Search code examples
pythonweb-crawlerselector

Can't use a css selector to get data in python


Hi I'd like to get movie titles from this website:

enter image description here

url = "https://www.the-numbers.com/market/" + "2019" + "/top-grossing-movies"
raw = requests.get(url, headers={'User-Agent':'Mozilla/5.0'})  
html = BeautifulSoup(raw.text, "html.parser")
movie_list = html.select("#page_filling_chart > table > tbody > tr > td > b > a")
for i in range(len(movie_list)):
    print(movie_list[i].text)

I got response 200 and have no problem crawling other information. but the problem is in the variable movie_list.

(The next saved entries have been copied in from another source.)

/-- The operand word of a `Form.Gst`. -/
def Form.Gst.ofWord (w : Nat) : Option Form.Gst :=
  some { d := ⟨w / 32768 % 32, by omega⟩, h := ⟨w / 2048 % 16, by omega⟩, th := decide (w / 1024 % 2 = 1), a := ⟨w / 32 % 32, by omega⟩, ta := decide (w / 16 % 2 = 1), ty := Ty.ofCode (w / 2 % 8), td := decide (w % 2 = 1) }
def Form.Gst.word (f : Form.Gst) : Nat := f.d.val * 32768 + f.h.val * 2048 + boolBit f.th * 1024 + f.a.val * 32 + boolBit f.ta * 16 + f.ty.code * 2 + boolBit f.td

/-- The operand word and extension of a `Form.Amo`. -/
def Form.Amo.ofWord (w x : Nat) : Option Form.Amo :=
  if w % 2 = 0 ∧ x % 67108864 = 0 then
    some { d := ⟨w / 32768 % 32, by omega⟩, h := ⟨w / 2048 % 16, by omega⟩, th := decide (w / 1024 % 2 = 1), a := ⟨w / 32 % 32, by omega⟩, ta := decide (w / 16 % 2 = 1), ty := Ty.ofCode (w / 2 % 8), b := ⟨x / 134217728 % 32, by omega⟩, tb := decide (x / 67108864 % 2 = 1) }
  else none
def Form.Amo.word (f : Form.Amo) : Nat := f.d.val * 32768 + f.h.val * 2048 + boolBit f.th * 1024 + f.a.val * 32 + boolBit f.ta * 16 + f.ty.code * 2
def Form.Amo.ext (f : Form.Amo) : Nat := f.b.val * 134217728 + boolBit f.tb * 67108864

/-- The operand word and extension of a `Form.AmoF`. -/
def Form.AmoF.ofWord (w x : Nat) : Option Form.AmoF :=
  if w / 2 % 8 = 2 ∧ w % 2 = 0 ∧ x % 67108864 = 0 then
    some { d := ⟨w / 32768 % 32, by omega⟩, h := ⟨w / 2048 % 16, by omega⟩, th := decide (w / 1024 % 2 = 1), a := ⟨w / 32 % 32, by omega⟩, ta := decide (w / 16 % 2 = 1), b := ⟨x / 134217728 % 32, by omega⟩, tb := decide (x / 67108864 % 2 = 1) }
  else none
def Form.AmoF.word (f : Form.AmoF) : Nat := f.d.val * 32768 + f.h.val * 2048 + boolBit f.th * 1024 + f.a.val * 32 + boolBit f.ta * 16 + 4
def Form.AmoF.ext (f : Form.AmoF) : Nat := f.b.val * 134217728 + boolBit f.tb * 67108864

/-- The operand word and extension of a `Form.AmoC`. -/
def Form.AmoC.ofWord (w x : Nat) : Option Form.AmoC :=
  if w % 2 = 0 ∧ x % 1048576 = 0 then
    some { d := ⟨w / 32768 % 32, by omega⟩, h := ⟨w / 2048 % 16, by omega⟩, th := decide (w / 1024 % 2 = 1), a := ⟨w / 32 % 32, by omega⟩, ta := decide (w / 16 % 2 = 1), ty := Ty.ofCode (w / 2 % 8), b := ⟨x / 134217728 % 32, by omega⟩, tb := decide (x / 67108864 % 2 = 1), c := ⟨x / 2097152 % 32, by omega⟩, tc := decide (x / 1048576 % 2 = 1) }
  else none
def Form.AmoC.word (f : Form.AmoC) : Nat := f.d.val * 32768 + f.h.val * 2048 + boolBit f.th * 1024 + f.a.val * 32 + boolBit f.ta * 16 + f.ty.code * 2
def Form.AmoC.ext (f : Form.AmoC) : Nat := f.b.val * 134217728 + boolBit f.tb * 67108864 + f.c.val * 2097152 + boolBit f.tc * 1048576

/-- The operand word of a `Form.Hx`. -/
def Form.Hx.ofWord (w : Nat) : Option Form.Hx :=
  if w % 1024 = 0 then
    some { h := ⟨w / 65536 % 16, by omega⟩, a := ⟨w / 2048 % 32, by omega⟩, ta := decide (w / 1024 % 2 = 1) }
  else none
def Form.Hx.word (f : Form.Hx) : Nat := f.h.val * 65536 + f.a.val * 2048 + boolBit f.ta * 1024

/-- The operand word of a `Form.H1`. -/
def Form.H1.ofWord (w : Nat) : Option Form.H1 :=
  if w % 65536 = 0 then
    some { h := ⟨w / 65536 % 16, by omega⟩ }
  else none
def Form.H1.word (f : Form.H1) : Nat := f.h.val * 65536

/-- The operand word of a `Form.Tl`. -/
def Form.Tl.ofWord (w : Nat) : Option Form.Tl :=
  if w % 32 = 0 then
    some { q := ⟨w / 65536 % 16, by omega⟩, h := ⟨w / 4096 % 16, by omega⟩, th := decide (w / 2048 % 2 = 1), a := ⟨w / 64 % 32, by omega⟩, ta := decide (w / 32 % 2 = 1) }
  else none
def Form.Tl.word (f : Form.Tl) : Nat := f.q.val * 65536 + f.h.val * 4096 + boolBit f.th * 2048 + f.a.val * 64 + boolBit f.ta * 32

/-- The operand word and extension of a `Form.TlT`. -/
def Form.TlT.ofWord (w x : Nat) : Option Form.TlT :=
  if w / 16 % 2 = 1 ∧ w % 16 = 0 ∧ x % 67108864 = 0 then
    some { q := ⟨w / 65536 % 16, by omega⟩, h := ⟨w / 4096 % 16, by omega⟩, th := decide (w / 2048 % 2 = 1), a := ⟨w / 64 % 32, by omega⟩, ta := decide (w / 32 % 2 = 1), e := ⟨x / 134217728 % 32, by omega⟩, te := decide (x / 67108864 % 2 = 1) }
  else none
def Form.TlT.word (f : Form.TlT) : Nat := f.q.val * 65536 + f.h.val * 4096 + boolBit f.th * 2048 + f.a.val * 64 + boolBit f.ta * 32 + 16
def Form.TlT.ext (f : Form.TlT) : Nat := f.e.val * 134217728 + boolBit f.te * 67108864

/-- The operand word of a `Form.Bm`. -/
def Form.Bm.ofWord (w : Nat) : Option Form.Bm :=
  if w % 16384 = 0 then
    some { bank := ⟨w / 65536 % 16, by omega⟩, mode := ⟨w / 16384 % 4, by omega⟩ }
  else none
def Form.Bm.word (f : Form.Bm) : Nat := f.bank.val * 65536 + f.mode.val * 16384

/-- The operand word and extension of a `Form.Qset`. -/
def Form.Qset.ofWord (w x : Nat) : Option Form.Qset :=
  if w % 65536 = 0 ∧ x % 1048576 = 0 then
    some { q := ⟨w / 65536 % 16, by omega⟩, a := ⟨x / 134217728 % 32, by omega⟩, ta := decide (x / 67108864 % 2 = 1), b := ⟨x / 2097152 % 32, by omega⟩, tb := decide (x / 1048576 % 2 = 1) }
  else none
def Form.Qset.word (f : Form.Qset) : Nat := f.q.val * 65536
def Form.Qset.ext (f : Form.Qset) : Nat := f.a.val * 134217728 + boolBit f.ta * 67108864 + f.b.val * 2097152 + boolBit f.tb * 1048576

/-- The operand word and extension of a `Form.Qget`. -/
def Form.Qget.ofWord (w x : Nat) : Option Form.Qget :=
  if w / 2 % 32768 = 0 ∧ x % 134217728 = 0 then
    some { q := ⟨w / 65536 % 16, by omega⟩, hi := decide (w % 2 = 1), d := ⟨x / 134217728 % 32, by omega⟩ }
  else none
def Form.Qget.word (f : Form.Qget) : Nat := f.q.val * 65536 + boolBit f.hi
def Form.Qget.ext (f : Form.Qget) : Nat := f.d.val * 134217728

/-- The operand word and extension of a `Form.Mma`. -/
def Form.Mma.ofWord (w x : Nat) : Option Form.Mma :=
  if w / 2 % 8 = 0 ∧ x % 268435456 = 0 then
    some { f := ⟨w / 16384 % 64, by omega⟩, l := ⟨w / 256 % 64, by omega⟩, qa := ⟨w / 16 % 16, by omega⟩, ovw := decide (w % 2 = 1), qb := ⟨x / 268435456 % 16, by omega⟩ }
  else none
def Form.Mma.word (f : Form.Mma) : Nat := f.f.val * 16384 + f.l.val * 256 + f.qa.val * 16 + boolBit f.ovw
def Form.Mma.ext (f : Form.Mma) : Nat := f.qb.val * 268435456

/-- The operand word and extension of a `Form.Mmag`. -/
def Form.Mmag.ofWord (w x : Nat) : Option Form.Mmag :=
  if w / 2 % 8 = 0 ∧ x % 4194304 = 0 then
    some { f := ⟨w / 16384 % 64, by omega⟩, l := ⟨w / 256 % 64, by omega⟩, qa := ⟨w / 16 % 16, by omega⟩, ovw := decide (w % 2 = 1), qb := ⟨x / 268435456 % 16, by omega⟩, i := ⟨x / 8388608 % 32, by omega⟩, ti := decide (x / 4194304 % 2 = 1) }
  else none
def Form.Mmag.word (f : Form.Mmag) : Nat := f.f.val * 16384 + f.l.val * 256 + f.qa.val * 16 + boolBit f.ovw
def Form.Mmag.ext (f : Form.Mmag) : Nat := f.qb.val * 268435456 + f.i.val * 8388608 + boolBit f.ti * 4194304

/-- The operand word of a `Form.Fl`. -/
def Form.Fl.ofWord (w : Nat) : Option Form.Fl :=
  if w % 256 = 0 then
    some { f := ⟨w / 16384 % 64, by omega⟩, l := ⟨w / 256 % 64, by omega⟩ }
  else none
def Form.Fl.word (f : Form.Fl) : Nat := f.f.val * 16384 + f.l.val * 256

/-- The operand word of a `Form.Aown`. -/
def Form.Aown.ofWord (w : Nat) : Option Form.Aown :=
  if w / 4 % 64 = 0 then
    some { f := ⟨w / 16384 % 64, by omega⟩, l := ⟨w / 256 % 64, by omega⟩, g := ⟨w % 4, by omega⟩ }
  else none
def Form.Aown.word (f : Form.Aown) : Nat := f.f.val * 16384 + f.l.val * 256 + f.g.val

/-- The operand word of a `Form.AownRel`. -/
def Form.AownRel.ofWord (w : Nat) : Option Form.AownRel :=
  if w / 4 % 2 = 1 ∧ w / 8 % 131072 = 0 then
    some { g := ⟨w % 4, by omega⟩ }
  else none
def Form.AownRel.word (f : Form.AownRel) : Nat := f.g.val + 4

/-- The operand word of a `Form.Adrain`. -/
def Form.Adrain.ofWord (w : Nat) : Option Form.Adrain :=
  if w / 8 % 2 = 0 then
    some { f := ⟨w / 16384 % 64, by omega⟩, l := ⟨w / 256 % 64, by omega⟩, q := ⟨w / 16 % 16, by omega⟩, clr := decide (w / 4 % 2 = 1), g := ⟨w % 4, by omega⟩ }
  else none
def Form.Adrain.word (f : Form.Adrain) : Nat := f.f.val * 16384 + f.l.val * 256 + f.q.val * 16 + boolBit f.clr * 4 + f.g.val

/-- The operand word and extension of a `Form.Aread`. -/
def Form.Aread.ofWord (w x : Nat) : Option Form.Aread :=
  if w / 256 % 64 < 16 ∧ w % 256 = 0 ∧ x % 134217728 = 0 then
    some { k := ⟨w / 16384 % 64, by omega⟩, row := ⟨w / 256 % 16, by omega⟩, d := ⟨x / 134217728 % 32, by omega⟩ }
  else none
def Form.Aread.word (f : Form.Aread) : Nat := f.k.val * 16384 + f.row.val * 256
def Form.Aread.ext (f : Form.Aread) : Nat := f.d.val * 134217728

/-- The operand word of a `Form.Scan`. -/
def Form.Scan.ofWord (w : Nat) : Option Form.Scan :=
  if w / 2 % 2048 = 0 then
    some { y := ⟨w / 65536 % 16, by omega⟩, x := ⟨w / 4096 % 16, by omega⟩, herd := decide (w % 2 = 1) }
  else none
def Form.Scan.word (f : Form.Scan) : Nat := f.y.val * 65536 + f.x.val * 4096 + boolBit f.herd

/-- The operand word and extension of a `Form.ScanI`. -/
def Form.ScanI.ofWord (w x : Nat) : Option Form.ScanI :=
  if w / 2 % 2 = 1 ∧ w / 4 % 1024 = 0 ∧ x % 4194304 = 0 ∧ x / 268435456 % 16 = 0 then
    some { y := ⟨w / 65536 % 16, by omega⟩, x := ⟨w / 4096 % 16, by omega⟩, herd := decide (w % 2 = 1), vi := ⟨x / 8388608 % 32, by omega⟩, tvi := decide (x / 4194304 % 2 = 1) }
  else none
def Form.ScanI.word (f : Form.ScanI) : Nat := f.y.val * 65536 + f.x.val * 4096 + boolBit f.herd + 2
def Form.ScanI.ext (f : Form.ScanI) : Nat := f.vi.val * 8388608 + boolBit f.tvi * 4194304

/-- The operand word and extension of a `Form.ScanM`. -/
def Form.ScanM.ofWord (w x : Nat) : Option Form.ScanM :=
  if w / 2 % 2 = 1 ∧ w / 4 % 1024 = 0 ∧ x / 8388608 % 32 < 8 ∧ x % 4194304 = 0 ∧ x / 268435456 % 16 = 0 then
    some { y := ⟨w / 65536 % 16, by omega⟩, x := ⟨w / 4096 % 16, by omega⟩, herd := decide (w % 2 = 1), vi := ⟨x / 8388608 % 8, by omega⟩, tvi := decide (x / 4194304 % 2 = 1) }
  else none
def Form.ScanM.word (f : Form.ScanM) : Nat := f.y.val * 65536 + f.x.val * 4096 + boolBit f.herd + 2
def Form.ScanM.ext (f : Form.ScanM) : Nat := f.vi.val * 8388608 + boolBit f.tvi * 4194304

/-- The operand word and extension of a `Form.Scan2`. -/
def Form.Scan2.ofWord (w x : Nat) : Option Form.Scan2 :=
  if w / 4 % 64 = 0 ∧ x % 65536 = 0 then
    some { y := ⟨w / 65536 % 16, by omega⟩, x := ⟨w / 4096 % 16, by omega⟩, x2 := ⟨w / 256 % 16, by omega⟩, herd := decide (w % 2 = 1), init := decide (w / 2 % 2 = 1), y2 := ⟨x / 268435456 % 16, by omega⟩, vi := ⟨x / 8388608 % 32, by omega⟩, tvi := decide (x / 4194304 % 2 = 1), vj := ⟨x / 131072 % 32, by omega⟩, tvj := decide (x / 65536 % 2 = 1) }
  else none
def Form.Scan2.word (f : Form.Scan2) : Nat := f.y.val * 65536 + f.x.val * 4096 + f.x2.val * 256 + boolBit f.herd + boolBit f.init * 2
def Form.Scan2.ext (f : Form.Scan2) : Nat := f.y2.val * 268435456 + f.vi.val * 8388608 + boolBit f.tvi * 4194304 + f.vj.val * 131072 + boolBit f.tvj * 65536

/-- The operand word and extension of a `Form.ScanU`. -/
def Form.ScanU.ofWord (w x : Nat) : Option Form.ScanU :=
  if w / 8 % 32 = 0 ∧ x % 65536 = 0 then
    some { y := ⟨w / 65536 % 16, by omega⟩, x := ⟨w / 4096 % 16, by omega⟩, x2 := ⟨w / 256 % 16, by omega⟩, herd := decide (w % 2 = 1), init := decide (w / 2 % 2 = 1), pair := decide (w / 4 % 2 = 1), y2 := ⟨x / 268435456 % 16, by omega⟩, vi := ⟨x / 8388608 % 32, by omega⟩, tvi := decide (x / 4194304 % 2 = 1), vj := ⟨x / 131072 % 32, by omega⟩, tvj := decide (x / 65536 % 2 = 1) }
  else none
def Form.ScanU.word (f : Form.ScanU) : Nat := f.y.val * 65536 + f.x.val * 4096 + f.x2.val * 256 + boolBit f.herd + boolBit f.init * 2 + boolBit f.pair * 4
def Form.ScanU.ext (f : Form.ScanU) : Nat := f.y2.val * 268435456 + f.vi.val * 8388608 + boolBit f.tvi * 4194304 + f.vj.val * 131072 + boolBit f.tvj * 65536

/-- The operand word and extension of a `Form.Scdef`. -/
def Form.Scdef.ofWord (w x : Nat) : Option Form.Scdef :=
  if w / 8 % 131072 = 0 ∧ x % 67108864 = 0 then
    some { n := ⟨w % 8, by omega⟩, a := ⟨x / 134217728 % 32, by omega⟩, ta := decide (x / 67108864 % 2 = 1) }
  else none
def Form.Scdef.word (f : Form.Scdef) : Nat := f.n.val
def Form.Scdef.ext (f : Form.Scdef) : Nat := f.a.val * 134217728 + boolBit f.ta * 67108864

/-- The operand word of a `Form.Mupd`. -/
def Form.Mupd.ofWord (w : Nat) : Option Form.Mupd :=
  if w % 1024 = 0 ∧ w / 16384 % 8 = 0 then
    some { w := ⟨w / 131072 % 8, by omega⟩, q := ⟨w / 1024 % 16, by omega⟩ }
  else none
def Form.Mupd.word (f : Form.Mupd) : Nat := f.w.val * 131072 + f.q.val * 1024

/-- The operand word of a `Form.Mupdw`. -/
def Form.Mupdw.ofWord (w : Nat) : Option Form.Mupdw :=
  if w % 16 = 1 ∧ w / 16384 % 8 = 0 then
    some { w := ⟨w / 131072 % 8, by omega⟩, q := ⟨w / 1024 % 16, by omega⟩, s := ⟨w / 32 % 32, by omega⟩, ts := decide (w / 16 % 2 = 1) }
  else none
def Form.Mupdw.word (f : Form.Mupdw) : Nat := f.w.val * 131072 + f.q.val * 1024 + f.s.val * 32 + boolBit f.ts * 16 + 1

/-- The operand word and extension of a `Form.MupdwQ`. -/
def Form.MupdwQ.ofWord (w x : Nat) : Option Form.MupdwQ :=
  if w % 1024 = 0 ∧ w / 16384 % 8 = 0 ∧ x % 268435456 = 0 then
    some { w := ⟨w / 131072 % 8, by omega⟩, q := ⟨w / 1024 % 16, by omega⟩, qv := ⟨x / 268435456 % 16, by omega⟩ }
  else none
def Form.MupdwQ.word (f : Form.MupdwQ) : Nat := f.w.val * 131072 + f.q.val * 1024
def Form.MupdwQ.ext (f : Form.MupdwQ) : Nat := f.qv.val * 268435456

/-- The operand word of a `Form.Mw2`. -/
def Form.Mw2.ofWord (w : Nat) : Option Form.Mw2 :=
  if w % 16384 = 0 then
    some { w := ⟨w / 131072 % 8, by omega⟩, v := ⟨w / 16384 % 8, by omega⟩ }
  else none
def Form.Mw2.word (f : Form.Mw2) : Nat := f.w.val * 131072 + f.v.val * 16384

/-- The operand word of a `Form.Mw2L`. -/
def Form.Mw2L.ofWord (w : Nat) : Option Form.Mw2L :=
  if w % 16 = 1 ∧ w / 16 % 1024 = 0 then
    some { w := ⟨w / 131072 % 8, by omega⟩, v := ⟨w / 16384 % 8, by omega⟩ }
  else none
def Form.Mw2L.word (f : Form.Mw2L) : Nat := f.w.val * 131072 + f.v.val * 16384 + 1

/-- The operand word of a `Form.W1`. -/
def Form.W1.ofWord (w : Nat) : Option Form.W1 :=
  if w % 131072 = 0 then
    some { w := ⟨w / 131072 % 8, by omega⟩ }
  else none
def Form.W1.word (f : Form.W1) : Nat := f.w.val * 131072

When I print(movie_list), it returns just empty list, which means I'm using the tag wrong.


Solution

  • If you replace:

    movie_list = html.select("#page_filling_chart > table > tbody > tr > td > b > a")
    

    With:

    movie_list = html.select("#page_filling_chart table tr > td > b > a")
    

    You get what I think you're looking for. The primary change here is replacing child-selectors (parent > child) with descendant selectors (ancestor descendant), which is a lot more forgiving with respect to what the intervening content looks like.


    Update: this is interesting. Your choice of BeautifulSoup parser seems to lead to different behavior.

    Compare:

    >>> html = BeautifulSoup(raw, 'html.parser')
    >>> html.select('#page_filling_chart > table')
    []
    

    With:

    >>> html = BeautifulSoup(raw, 'lxml')
    >>> html.select('#page_filling_chart > table')
    [<table>
    <tr><th>Rank</th><th>Movie</th><th>Release<br/>Date</th><th>Distributor</th><th>Genre</th><th>2019 Gross</th><th>Tickets Sold</th></tr>
    <tr>
    [...]
    

    In fact, using the lxml parser you can almost use your original selector. This works:

    html.select("#page_filling_chart > table > tr > td > b > a"
    

    After parsing, a table has no tbody.

    After experimenting for a bit, you would have to rewrite your original query like this to get it to work with html.parser:

    html.select("#page_filling_chart2 > p > p > p > p > p > table > tr > td > b > a")
    

    It looks like html.parser doesn't synthesize closing </p> elements when they are missing from the source, so all the unclosed <p> tags result in a weird parsed document structure.